**WHAT YOU HAVE TO DO:** After locating the line with "fires 0x024 0x23" in the data that follows, return it and every later line exactly, up to and including the line with "hooks (atBreakpoint.setResumes 1)".

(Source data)
———
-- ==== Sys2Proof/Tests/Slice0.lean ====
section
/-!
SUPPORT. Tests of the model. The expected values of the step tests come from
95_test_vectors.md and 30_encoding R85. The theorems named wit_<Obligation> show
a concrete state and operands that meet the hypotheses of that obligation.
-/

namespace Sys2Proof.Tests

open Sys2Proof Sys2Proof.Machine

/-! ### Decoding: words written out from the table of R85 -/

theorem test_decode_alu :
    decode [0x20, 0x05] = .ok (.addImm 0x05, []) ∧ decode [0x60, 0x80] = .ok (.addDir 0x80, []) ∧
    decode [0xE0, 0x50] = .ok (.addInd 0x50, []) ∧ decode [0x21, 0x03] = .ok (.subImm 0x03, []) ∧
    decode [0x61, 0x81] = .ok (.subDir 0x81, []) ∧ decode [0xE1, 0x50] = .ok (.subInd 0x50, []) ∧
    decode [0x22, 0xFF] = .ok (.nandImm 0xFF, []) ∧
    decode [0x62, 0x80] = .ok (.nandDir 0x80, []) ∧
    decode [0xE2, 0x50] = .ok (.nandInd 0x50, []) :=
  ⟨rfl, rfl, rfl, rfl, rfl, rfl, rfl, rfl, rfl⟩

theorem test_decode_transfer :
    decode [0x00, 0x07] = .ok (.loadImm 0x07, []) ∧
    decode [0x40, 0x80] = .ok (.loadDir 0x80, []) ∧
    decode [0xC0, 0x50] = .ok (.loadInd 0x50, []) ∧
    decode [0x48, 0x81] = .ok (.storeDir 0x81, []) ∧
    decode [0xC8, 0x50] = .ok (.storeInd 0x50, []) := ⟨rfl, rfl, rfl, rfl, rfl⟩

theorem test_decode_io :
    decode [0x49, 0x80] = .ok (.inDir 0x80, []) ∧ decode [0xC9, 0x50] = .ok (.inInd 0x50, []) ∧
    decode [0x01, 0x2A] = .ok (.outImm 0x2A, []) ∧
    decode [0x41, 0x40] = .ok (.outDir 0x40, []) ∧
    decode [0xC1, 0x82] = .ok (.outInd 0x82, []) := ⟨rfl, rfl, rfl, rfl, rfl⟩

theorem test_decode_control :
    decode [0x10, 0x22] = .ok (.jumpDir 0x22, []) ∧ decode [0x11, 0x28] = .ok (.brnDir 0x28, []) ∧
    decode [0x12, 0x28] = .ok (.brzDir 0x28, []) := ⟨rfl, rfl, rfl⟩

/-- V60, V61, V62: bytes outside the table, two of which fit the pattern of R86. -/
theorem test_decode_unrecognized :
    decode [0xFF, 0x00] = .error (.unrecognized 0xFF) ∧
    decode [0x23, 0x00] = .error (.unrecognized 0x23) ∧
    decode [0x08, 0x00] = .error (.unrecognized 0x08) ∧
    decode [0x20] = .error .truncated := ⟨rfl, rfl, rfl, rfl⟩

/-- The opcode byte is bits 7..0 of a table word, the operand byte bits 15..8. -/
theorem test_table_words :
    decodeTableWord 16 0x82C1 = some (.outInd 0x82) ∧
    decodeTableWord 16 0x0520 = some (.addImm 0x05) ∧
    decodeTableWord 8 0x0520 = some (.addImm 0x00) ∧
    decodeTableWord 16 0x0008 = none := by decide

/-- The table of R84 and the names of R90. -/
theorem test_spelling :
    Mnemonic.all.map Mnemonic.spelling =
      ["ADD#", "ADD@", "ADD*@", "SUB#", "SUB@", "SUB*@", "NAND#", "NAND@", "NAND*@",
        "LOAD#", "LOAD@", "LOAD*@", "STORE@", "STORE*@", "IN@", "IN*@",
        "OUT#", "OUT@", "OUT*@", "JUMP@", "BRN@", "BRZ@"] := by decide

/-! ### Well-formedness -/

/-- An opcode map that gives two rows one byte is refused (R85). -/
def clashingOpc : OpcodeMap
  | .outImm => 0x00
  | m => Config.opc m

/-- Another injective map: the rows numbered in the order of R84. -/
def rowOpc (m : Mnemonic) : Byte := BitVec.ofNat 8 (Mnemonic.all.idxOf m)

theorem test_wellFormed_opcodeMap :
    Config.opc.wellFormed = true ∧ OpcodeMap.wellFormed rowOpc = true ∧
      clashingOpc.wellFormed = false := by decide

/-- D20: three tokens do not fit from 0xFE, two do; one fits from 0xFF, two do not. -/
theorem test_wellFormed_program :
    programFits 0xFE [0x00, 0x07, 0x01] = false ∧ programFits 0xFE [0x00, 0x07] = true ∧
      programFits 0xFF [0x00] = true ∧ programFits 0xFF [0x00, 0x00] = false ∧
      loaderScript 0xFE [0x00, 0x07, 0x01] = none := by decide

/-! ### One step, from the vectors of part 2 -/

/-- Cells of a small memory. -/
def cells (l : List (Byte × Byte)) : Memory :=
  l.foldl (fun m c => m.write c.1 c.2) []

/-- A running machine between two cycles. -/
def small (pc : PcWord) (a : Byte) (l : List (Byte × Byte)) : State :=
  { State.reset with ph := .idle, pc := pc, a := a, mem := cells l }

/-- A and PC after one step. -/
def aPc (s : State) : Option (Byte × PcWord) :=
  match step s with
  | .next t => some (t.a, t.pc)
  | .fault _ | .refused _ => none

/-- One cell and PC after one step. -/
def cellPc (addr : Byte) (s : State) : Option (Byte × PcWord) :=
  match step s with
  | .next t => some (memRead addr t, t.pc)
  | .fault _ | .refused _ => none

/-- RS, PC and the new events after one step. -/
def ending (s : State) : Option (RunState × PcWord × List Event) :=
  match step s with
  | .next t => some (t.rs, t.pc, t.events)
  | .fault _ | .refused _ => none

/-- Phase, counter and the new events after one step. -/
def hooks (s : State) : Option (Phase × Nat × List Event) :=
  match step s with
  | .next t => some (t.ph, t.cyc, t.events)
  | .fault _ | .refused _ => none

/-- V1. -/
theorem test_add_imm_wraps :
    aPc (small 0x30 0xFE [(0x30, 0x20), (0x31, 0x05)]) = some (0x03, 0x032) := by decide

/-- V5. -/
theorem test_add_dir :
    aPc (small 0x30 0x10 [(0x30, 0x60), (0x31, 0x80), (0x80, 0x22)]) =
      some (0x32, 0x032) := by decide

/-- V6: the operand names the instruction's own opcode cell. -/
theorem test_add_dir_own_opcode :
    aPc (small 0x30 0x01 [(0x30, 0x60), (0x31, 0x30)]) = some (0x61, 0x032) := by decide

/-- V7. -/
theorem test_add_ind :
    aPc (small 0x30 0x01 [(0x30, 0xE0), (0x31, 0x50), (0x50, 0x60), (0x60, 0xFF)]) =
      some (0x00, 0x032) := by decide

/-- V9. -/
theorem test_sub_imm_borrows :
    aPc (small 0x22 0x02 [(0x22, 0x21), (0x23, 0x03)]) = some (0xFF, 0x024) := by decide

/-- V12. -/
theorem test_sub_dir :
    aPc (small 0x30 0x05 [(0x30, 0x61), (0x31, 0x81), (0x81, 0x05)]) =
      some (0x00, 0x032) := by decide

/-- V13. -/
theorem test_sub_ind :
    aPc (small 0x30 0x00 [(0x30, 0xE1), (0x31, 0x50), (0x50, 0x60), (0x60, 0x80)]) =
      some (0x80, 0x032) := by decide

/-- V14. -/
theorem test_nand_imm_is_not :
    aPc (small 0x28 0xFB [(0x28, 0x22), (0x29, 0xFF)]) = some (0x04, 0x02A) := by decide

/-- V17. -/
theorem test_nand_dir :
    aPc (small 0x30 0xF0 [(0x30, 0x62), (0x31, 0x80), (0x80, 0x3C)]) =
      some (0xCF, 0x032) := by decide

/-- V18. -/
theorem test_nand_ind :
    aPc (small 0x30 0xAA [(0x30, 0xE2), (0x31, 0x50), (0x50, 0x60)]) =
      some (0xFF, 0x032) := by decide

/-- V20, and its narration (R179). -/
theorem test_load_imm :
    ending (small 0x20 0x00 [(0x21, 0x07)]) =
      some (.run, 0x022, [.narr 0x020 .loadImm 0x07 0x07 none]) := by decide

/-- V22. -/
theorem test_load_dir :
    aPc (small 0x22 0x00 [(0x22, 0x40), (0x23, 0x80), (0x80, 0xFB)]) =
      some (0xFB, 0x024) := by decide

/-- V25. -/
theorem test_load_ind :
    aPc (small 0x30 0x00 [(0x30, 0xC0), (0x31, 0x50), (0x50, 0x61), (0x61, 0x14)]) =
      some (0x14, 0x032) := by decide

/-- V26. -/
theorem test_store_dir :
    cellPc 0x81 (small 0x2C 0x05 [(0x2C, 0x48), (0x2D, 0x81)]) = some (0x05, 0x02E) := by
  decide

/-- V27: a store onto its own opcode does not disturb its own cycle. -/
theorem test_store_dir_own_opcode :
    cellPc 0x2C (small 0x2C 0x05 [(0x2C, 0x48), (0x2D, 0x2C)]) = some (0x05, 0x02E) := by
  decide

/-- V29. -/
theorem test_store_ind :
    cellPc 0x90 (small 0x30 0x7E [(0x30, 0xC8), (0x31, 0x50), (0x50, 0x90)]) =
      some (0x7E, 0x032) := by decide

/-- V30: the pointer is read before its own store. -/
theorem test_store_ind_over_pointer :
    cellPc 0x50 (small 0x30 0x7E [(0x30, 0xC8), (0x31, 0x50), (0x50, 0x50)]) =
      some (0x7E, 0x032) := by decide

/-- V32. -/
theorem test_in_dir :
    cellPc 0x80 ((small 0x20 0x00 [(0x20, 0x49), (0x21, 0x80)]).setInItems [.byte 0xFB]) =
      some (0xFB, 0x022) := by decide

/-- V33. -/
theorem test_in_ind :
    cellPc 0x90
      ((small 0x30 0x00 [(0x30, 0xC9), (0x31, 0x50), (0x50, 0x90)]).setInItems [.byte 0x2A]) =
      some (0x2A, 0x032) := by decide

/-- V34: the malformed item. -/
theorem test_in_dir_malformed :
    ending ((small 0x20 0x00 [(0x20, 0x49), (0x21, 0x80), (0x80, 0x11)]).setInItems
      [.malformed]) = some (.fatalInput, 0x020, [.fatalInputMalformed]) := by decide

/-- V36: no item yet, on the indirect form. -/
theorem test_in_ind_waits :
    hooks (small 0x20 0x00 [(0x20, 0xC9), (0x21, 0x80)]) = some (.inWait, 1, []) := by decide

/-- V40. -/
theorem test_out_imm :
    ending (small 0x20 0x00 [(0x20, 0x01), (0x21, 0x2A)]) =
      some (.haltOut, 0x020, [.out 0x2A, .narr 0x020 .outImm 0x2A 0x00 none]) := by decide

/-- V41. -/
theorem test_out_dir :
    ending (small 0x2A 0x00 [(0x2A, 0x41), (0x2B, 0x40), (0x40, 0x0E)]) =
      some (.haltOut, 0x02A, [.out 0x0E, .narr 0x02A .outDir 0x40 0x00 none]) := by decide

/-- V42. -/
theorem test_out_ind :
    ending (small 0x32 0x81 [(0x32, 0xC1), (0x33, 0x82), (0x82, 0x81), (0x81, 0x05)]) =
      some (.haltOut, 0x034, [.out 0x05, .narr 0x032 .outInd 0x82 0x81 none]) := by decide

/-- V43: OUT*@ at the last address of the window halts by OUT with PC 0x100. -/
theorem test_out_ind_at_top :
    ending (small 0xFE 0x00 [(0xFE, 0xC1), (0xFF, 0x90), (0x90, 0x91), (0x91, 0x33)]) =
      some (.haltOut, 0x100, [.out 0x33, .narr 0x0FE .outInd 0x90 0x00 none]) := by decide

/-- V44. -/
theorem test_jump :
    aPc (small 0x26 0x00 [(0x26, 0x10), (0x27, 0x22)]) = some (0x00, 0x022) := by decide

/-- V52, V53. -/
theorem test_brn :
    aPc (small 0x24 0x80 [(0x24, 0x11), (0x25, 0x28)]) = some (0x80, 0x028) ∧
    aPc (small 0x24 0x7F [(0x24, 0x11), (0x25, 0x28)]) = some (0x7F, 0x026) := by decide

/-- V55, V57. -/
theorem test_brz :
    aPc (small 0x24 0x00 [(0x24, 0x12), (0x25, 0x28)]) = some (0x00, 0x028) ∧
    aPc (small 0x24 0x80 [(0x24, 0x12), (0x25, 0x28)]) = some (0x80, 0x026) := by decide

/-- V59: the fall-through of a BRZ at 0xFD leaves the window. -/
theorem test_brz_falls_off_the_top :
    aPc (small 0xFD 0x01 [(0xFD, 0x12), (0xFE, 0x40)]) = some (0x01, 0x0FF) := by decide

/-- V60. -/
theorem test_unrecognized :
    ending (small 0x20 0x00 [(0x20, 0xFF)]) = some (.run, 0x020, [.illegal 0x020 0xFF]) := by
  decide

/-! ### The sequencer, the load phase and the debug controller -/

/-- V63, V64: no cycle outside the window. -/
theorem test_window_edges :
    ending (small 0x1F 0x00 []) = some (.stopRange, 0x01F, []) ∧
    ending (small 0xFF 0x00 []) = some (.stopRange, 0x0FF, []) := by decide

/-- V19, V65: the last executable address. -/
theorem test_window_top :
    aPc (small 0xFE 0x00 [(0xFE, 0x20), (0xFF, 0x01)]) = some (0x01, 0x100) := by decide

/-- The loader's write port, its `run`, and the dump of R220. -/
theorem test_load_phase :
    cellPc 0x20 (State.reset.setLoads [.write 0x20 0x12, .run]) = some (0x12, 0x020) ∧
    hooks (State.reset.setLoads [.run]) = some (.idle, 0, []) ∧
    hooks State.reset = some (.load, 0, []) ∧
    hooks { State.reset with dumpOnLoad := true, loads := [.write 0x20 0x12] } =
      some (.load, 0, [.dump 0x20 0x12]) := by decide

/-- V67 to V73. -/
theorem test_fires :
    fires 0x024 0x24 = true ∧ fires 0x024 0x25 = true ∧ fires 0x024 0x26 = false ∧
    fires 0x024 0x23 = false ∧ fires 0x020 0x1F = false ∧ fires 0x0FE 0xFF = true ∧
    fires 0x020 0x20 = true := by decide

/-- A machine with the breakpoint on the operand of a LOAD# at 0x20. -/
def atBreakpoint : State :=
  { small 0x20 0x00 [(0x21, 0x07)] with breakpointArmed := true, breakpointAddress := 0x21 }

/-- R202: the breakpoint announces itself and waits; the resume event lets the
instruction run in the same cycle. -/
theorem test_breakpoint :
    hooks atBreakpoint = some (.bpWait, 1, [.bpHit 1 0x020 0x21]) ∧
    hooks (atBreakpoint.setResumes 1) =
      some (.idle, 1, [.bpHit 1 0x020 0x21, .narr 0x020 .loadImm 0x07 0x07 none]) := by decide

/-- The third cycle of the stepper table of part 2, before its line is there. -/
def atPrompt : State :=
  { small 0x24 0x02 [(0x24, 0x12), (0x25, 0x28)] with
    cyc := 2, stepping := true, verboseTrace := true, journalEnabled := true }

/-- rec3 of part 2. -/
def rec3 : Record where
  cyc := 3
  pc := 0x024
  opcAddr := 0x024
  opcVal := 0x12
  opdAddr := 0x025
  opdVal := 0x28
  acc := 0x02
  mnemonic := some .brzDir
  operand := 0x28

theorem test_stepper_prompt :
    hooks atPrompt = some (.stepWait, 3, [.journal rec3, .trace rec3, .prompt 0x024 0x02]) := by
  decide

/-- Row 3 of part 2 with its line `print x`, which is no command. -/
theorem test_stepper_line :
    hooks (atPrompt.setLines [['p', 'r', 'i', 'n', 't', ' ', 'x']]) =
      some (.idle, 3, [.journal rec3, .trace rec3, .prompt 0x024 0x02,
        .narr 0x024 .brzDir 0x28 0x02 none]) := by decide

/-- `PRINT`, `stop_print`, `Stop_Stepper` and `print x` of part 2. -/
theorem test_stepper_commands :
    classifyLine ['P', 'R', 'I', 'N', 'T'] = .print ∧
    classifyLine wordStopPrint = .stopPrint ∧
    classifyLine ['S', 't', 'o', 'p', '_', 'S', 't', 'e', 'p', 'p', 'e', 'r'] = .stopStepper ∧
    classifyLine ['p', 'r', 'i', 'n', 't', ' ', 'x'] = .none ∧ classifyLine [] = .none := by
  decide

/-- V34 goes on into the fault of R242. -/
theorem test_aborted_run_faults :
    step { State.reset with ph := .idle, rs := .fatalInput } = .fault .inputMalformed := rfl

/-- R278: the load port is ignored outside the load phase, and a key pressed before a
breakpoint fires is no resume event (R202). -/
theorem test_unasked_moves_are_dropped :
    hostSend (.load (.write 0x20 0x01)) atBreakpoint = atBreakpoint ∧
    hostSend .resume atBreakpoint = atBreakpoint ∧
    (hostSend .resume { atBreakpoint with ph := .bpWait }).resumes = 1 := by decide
———
**REPLY:**
    fires 0x024 0x23 = false ∧ fires 0x020 0x1F = false ∧ fires 0x0FE 0xFF = true ∧
    fires 0x020 0x20 = true := by decide

/-- A machine with the breakpoint on the operand of a LOAD# at 0x20. -/
def atBreakpoint : State :=
  { small 0x20 0x00 [(0x21, 0x07)] with breakpointArmed := true, breakpointAddress := 0x21 }

/-- R202: the breakpoint announces itself and waits; the resume event lets the
instruction run in the same cycle. -/
theorem test_breakpoint :
    hooks atBreakpoint = some (.bpWait, 1, [.bpHit 1 0x020 0x21]) ∧
    hooks (atBreakpoint.setResumes 1) =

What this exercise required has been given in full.